> [Instructions for the task]
Show every line in the entries below where the word "execReadEvents" appears.

START Data excerpts

-- ==== Sys2Proof/Laws/FrameCommands.lean ====
section
/-! SUPPORT. For every command: the parts of the state its effect may change; it leaves the others, and it keeps `Bounded`. -/

namespace Sys2Proof.Machine

theorem FrOut.execOpenMailbox {m : Mask} {s t : State} (q_hub : m.hub = false) (q_host : m.host = false) {port : Nat} {r : Sys2Proof.MbxReq} 
    (h : Fr m s t) : FrOut m s (@execOpenMailbox port r t) := by
  unfold Sys2Proof.Machine.execOpenMailbox
  repeat' first
    | with_reducible assumption
    | (with_reducible apply FrOut.go)
    | (with_reducible apply FrOut.onlyIf)
    | (with_reducible exact FrOut.fault)
    | (with_reducible apply FrOut.mailbox)
    | (with_reducible apply Fr.mbxDone)
    | (with_reducible apply Fr.modPort)
    | intro _
    | split

theorem FrOut.execGetChallenge {m : Mask} {s t : State} (q_hub : m.hub = false) (q_host : m.host = false) (q_fresh : m.fresh = false) {port : Nat} {r : Sys2Proof.MbxReq} 
    (h : Fr m s t) : FrOut m s (@execGetChallenge port r t) := by
  unfold Sys2Proof.Machine.execGetChallenge
  repeat' first
    | with_reducible assumption
    | (with_reducible apply FrOut.go)
    | (with_reducible apply FrOut.onlyIf)
    | (with_reducible exact FrOut.fault)
    | (with_reducible apply FrOut.mailbox)
    | (with_reducible apply Fr.mbxDone)
    | (with_reducible apply Fr.modPort)
    | (exact fun b => ⟨b.events, b.waiting, b.audit, b.auditWriting, b.auditA, b.auditB, b.owners, b.level, b.samples, b.sessions⟩)
    | intro _
    | split
    | (with_reducible apply Fr.set_fresh)

theorem FrOut.execAssumeRole {m : Mask} {s t : State} (q_hub : m.hub = false) (q_host : m.host = false) (q_store : m.store = false) {port : Nat} {r : Sys2Proof.MbxReq} {sigOk : Bool} 
    (h : Fr m s t) : FrOut m s (@execAssumeRole port r sigOk t) := by
  unfold Sys2Proof.Machine.execAssumeRole
  repeat' first
    | with_reducible assumption
    | (with_reducible apply FrOut.go)
    | (with_reducible apply FrOut.onlyIf)
    | (with_reducible exact FrOut.fault)
    | (with_reducible apply FrOut.mailbox)
    | (with_reducible apply Fr.mbxDone)
    | (with_reducible apply Fr.modPort)
    | (with_reducible apply Fr.audit)
    | intro _
    | dsimp -proj only
    | split

theorem FrOut.execReleaseRole {m : Mask} {s t : State} (q_hub : m.hub = false) (q_host : m.host = false) (q_store : m.store = false) {port : Nat} {r : Sys2Proof.MbxReq} 
    (h : Fr m s t) : FrOut m s (@execReleaseRole port r t) := by
  unfold Sys2Proof.Machine.execReleaseRole
  repeat' first
    | with_reducible assumption
    | (with_reducible apply FrOut.go)
    | (with_reducible apply FrOut.onlyIf)
    | (with_reducible exact FrOut.fault)
    | (with_reducible apply FrOut.mailbox)
    | (with_reducible apply Fr.mbxDone)
    | (with_reducible apply Fr.endRole)
    | intro _
    | split

theorem FrOut.execReadEvents {m : Mask} {s t : State} (q_hub : m.hub = false) (q_host : m.host = false) {port : Nat} {r : Sys2Proof.MbxReq} 
    (h : Fr m s t) : FrOut m s (@execReadEvents port r t) := by
  unfold Sys2Proof.Machine.execReadEvents
  repeat' first
    | with_reducible assumption
    | (with_reducible apply FrOut.go)
    | (with_reducible apply FrOut.onlyIf)
    | (with_reducible exact FrOut.fault)
    | (with_reducible apply FrOut.mailbox)
    | (with_reducible apply Fr.mbxDone)
    | (exact fun b => ⟨by first | exact b.events | (simp; done) | (have := b.events; simp; omega), by first | exact b.waiting | (simp; done) | (have := b.waiting; simp; omega), by first | exact b.audit | (simp; done) | (have := b.audit; simp; omega), by first | exact b.auditWriting | (simp; done) | (have := b.auditWriting; simp; omega), by first | exact b.auditA | (simp; done) | (have := b.auditA; simp; omega), by first | exact b.auditB | (simp; done) | (have := b.auditB; simp; omega), by first | exact b.owners | (simp; done) | (have := b.owners; simp; omega), by first | exact b.level | (simp; done) | (have := b.level; simp; omega), by first | exact b.samples | (simp; done) | (have := b.samples; simp; omega), by first | exact b.sessions | (simp; done) | (have := b.sessions; simp; omega)⟩)
    | intro _
    | split
    | (with_reducible apply Fr.set_hub)

theorem FrOut.execReadAudit {m : Mask} {s t : State} (q_hub : m.hub = false) (q_host : m.host = false) {port : Nat} {r : Sys2Proof.MbxReq} 
    (h : Fr m s t) : FrOut m s (@execReadAudit port r t) := by
  unfold Sys2Proof.Machine.execReadAudit
  repeat' first
    | with_reducible assumption
    | (with_reducible apply FrOut.go)
    | (with_reducible apply FrOut.onlyIf)
    | (with_reducible exact FrOut.fault)
    | (with_reducible apply FrOut.mailbox)
    | (with_reducible apply Fr.mbxDone)
    | intro _
    | split

theorem FrOut.execReadErrlog {m : Mask} {s t : State} (q_hub : m.hub = false) (q_host : m.host = false) {port : Nat} {r : Sys2Proof.MbxReq} 
    (h : Fr m s t) : FrOut m s (@execReadErrlog port r t) := by
  unfold Sys2Proof.Machine.execReadErrlog
  repeat' first
    | with_reducible assumption
    | (with_reducible apply FrOut.go)
    | (with_reducible apply FrOut.onlyIf)
    | (with_reducible exact FrOut.fault)
    | (with_reducible apply FrOut.mailbox)
    | (with_reducible apply Fr.mbxDone)
    | intro _
    | split

theorem FrOut.execFlushStore {m : Mask} {s t : State} (q_hub : m.hub = false) (q_host : m.host = false) (q_store : m.store = false) (q_fresh : m.fresh = false) {port : Nat} {r : Sys2Proof.MbxReq} 
    (h : Fr m s t) : FrOut m s (@execFlushStore port r t) := by
  unfold Sys2Proof.Machine.execFlushStore
  repeat' first
    | with_reducible assumption
    | (with_reducible apply FrOut.go)
    | (with_reducible apply FrOut.onlyIf)
    | (with_reducible exact FrOut.fault)
    | (with_reducible apply FrOut.mailbox)
    | (with_reducible apply Fr.draw)
    | (with_reducible apply Fr.mbxDone)
    | (with_reducible apply Fr.audit)
    | (with_reducible apply Fr.wantRecord)
    | (exact fun b => ⟨b.events, b.waiting, b.audit, b.auditWriting, b.auditA, b.auditB, b.owners, b.level, b.samples, b.sessions⟩)
    | intro _
    | split
    | (with_reducible apply Fr.set_store)

theorem FrOut.execSetModuleId {m : Mask} {s t : State} (q_hub : m.hub = false) (q_host : m.host = false) (q_store : m.store = false) (q_fresh : m.fresh = false) {port : Nat} {r : Sys2Proof.MbxReq} 
    (h : Fr m s t) : FrOut m s (@execSetModuleId port r t) := by
  unfold Sys2Proof.Machine.execSetModuleId
  repeat' first
    | with_reducible assumption
    | (with_reducible apply FrOut.go)
    | (with_reducible apply FrOut.onlyIf)
    | (with_reducible exact FrOut.fault)
    | (with_reducible apply FrOut.mailbox)
    | (with_reducible apply Fr.withRight)
    | (with_reducible apply Fr.refuseField)
    | (with_reducible apply Fr.unlessFault)
    | (with_reducible apply Fr.mbxDone)
    | (with_reducible apply Fr.auditDraw)
    | (exact fun b => ⟨b.events, b.waiting, b.audit, b.auditWriting, b.auditA, b.auditB, b.owners, b.level, b.samples, b.sessions⟩)
    | intro _
    | split
    | (with_reducible apply Fr.set_store)

theorem FrOut.execAuthSlot {m : Mask} {s t : State} (q_hub : m.hub = false) (q_host : m.host = false) (q_store : m.store = false) (q_fresh : m.fresh = false) {port : Nat} {r : Sys2Proof.MbxReq} 
    (h : Fr m s t) : FrOut m s (@execAuthSlot port r t) := by
  unfold Sys2Proof.Machine.execAuthSlot
  repeat' first
    | with_reducible assumption
    | (with_reducible apply FrOut.go)
    | (with_reducible apply FrOut.onlyIf)
    | (with_reducible exact FrOut.fault)
    | (with_reducible apply FrOut.mailbox)
    | (with_reducible apply Fr.withRight)
    | (with_reducible apply Fr.refuseField)
    | (with_reducible apply Fr.unlessFault)
    | (with_reducible apply Fr.mbxDone)
    | (with_reducible apply Fr.auditDraw)
    | (exact fun b => ⟨b.events, b.waiting, b.audit, b.auditWriting, b.auditA, b.auditB, b.owners, b.level, b.samples, b.sessions⟩)
    | intro _
    | split
    | (with_reducible apply Fr.set_host)

theorem FrOut.execUnmapFacet {m : Mask} {s t : State} (q_hub : m.hub = false) (q_host : m.host = false) (q_store : m.store = false) (q_fresh : m.fresh = false) {port : Nat} {r : Sys2Proof.MbxReq} 
    (h : Fr m s t) : FrOut m s (@execUnmapFacet port r t) := by
  unfold Sys2Proof.Machine.execUnmapFacet
  repeat' first
    | with_reducible assumption
    | (with_reducible apply FrOut.go)
    | (with_reducible apply FrOut.onlyIf)
    | (with_reducible exact FrOut.fault)
    | (with_reducible apply FrOut.mailbox)
    | (with_reducible apply Fr.withRight)
    | (with_reducible apply Fr.draw)
    | (with_reducible apply Fr.refuseField)
    | (with_reducible apply Fr.mbxDone)
    | (with_reducible apply Fr.unlessFault)
    | (with_reducible apply Fr.wantRecord)
    | (with_reducible apply Fr.auditDraw)
    | (exact fun b => ⟨b.events, b.waiting, b.audit, b.auditWriting, b.auditA, b.auditB, b.owners, b.level, b.samples, b.sessions⟩)
    | intro _
    | split
    | (with_reducible apply Fr.set_host)

theorem FrOut.execReadModuleId {m : Mask} {s t : State} (q_hub : m.hub = false) (q_host : m.host = false) {port : Nat} {r : Sys2Proof.MbxReq} 
    (h : Fr m s t) : FrOut m s (@execReadModuleId port r t) := by
  unfold Sys2Proof.Machine.execReadModuleId
  repeat' first
    | with_reducible assumption
    | (with_reducible apply FrOut.go)
    | (with_reducible apply FrOut.onlyIf)
    | (with_reducible exact FrOut.fault)
    | (with_reducible apply FrOut.mailbox)
    | (with_reducible apply Fr.mbxDone)
    | intro _
    | split

theorem FrOut.execFirmwareStage {m : Mask} {s t : State} (q_hub : m.hub = false) (q_host : m.host = false) (q_store : m.store = false) (q_fresh : m.fresh = false) {port : Nat} {r : Sys2Proof.MbxReq} {hdr : BitVec 256} {sigOk : Bool} 
    (h : Fr m s t) : FrOut m s (@execFirmwareStage port r hdr sigOk t) := by
  unfold Sys2Proof.Machine.execFirmwareStage
  repeat' first
    | with_reducible assumption
    | (with_reducible apply FrOut.go)
    | (with_reducible apply FrOut.onlyIf)
    | (with_reducible exact FrOut.fault)
    | (with_reducible apply FrOut.maker)
    | (with_reducible apply Fr.mbxDone)
    | (with_reducible apply Fr.audit)
    | (exact fun b => ⟨b.events, b.waiting, b.audit, b.auditWriting, b.auditA, b.auditB, b.owners, b.level, b.samples, b.sessions⟩)
    | intro _
    | split
    | (with_reducible apply Fr.set_store)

END Data excerpts

> [The answer]
theorem FrOut.execReadEvents {m : Mask} {s t : State} (q_hub : m.hub = false) (q_host : m.host = false) {port : Nat} {r : Sys2Proof.MbxReq} 
    (h : Fr m s t) : FrOut m s (@execReadEvents port r t) := by
  unfold Sys2Proof.Machine.execReadEvents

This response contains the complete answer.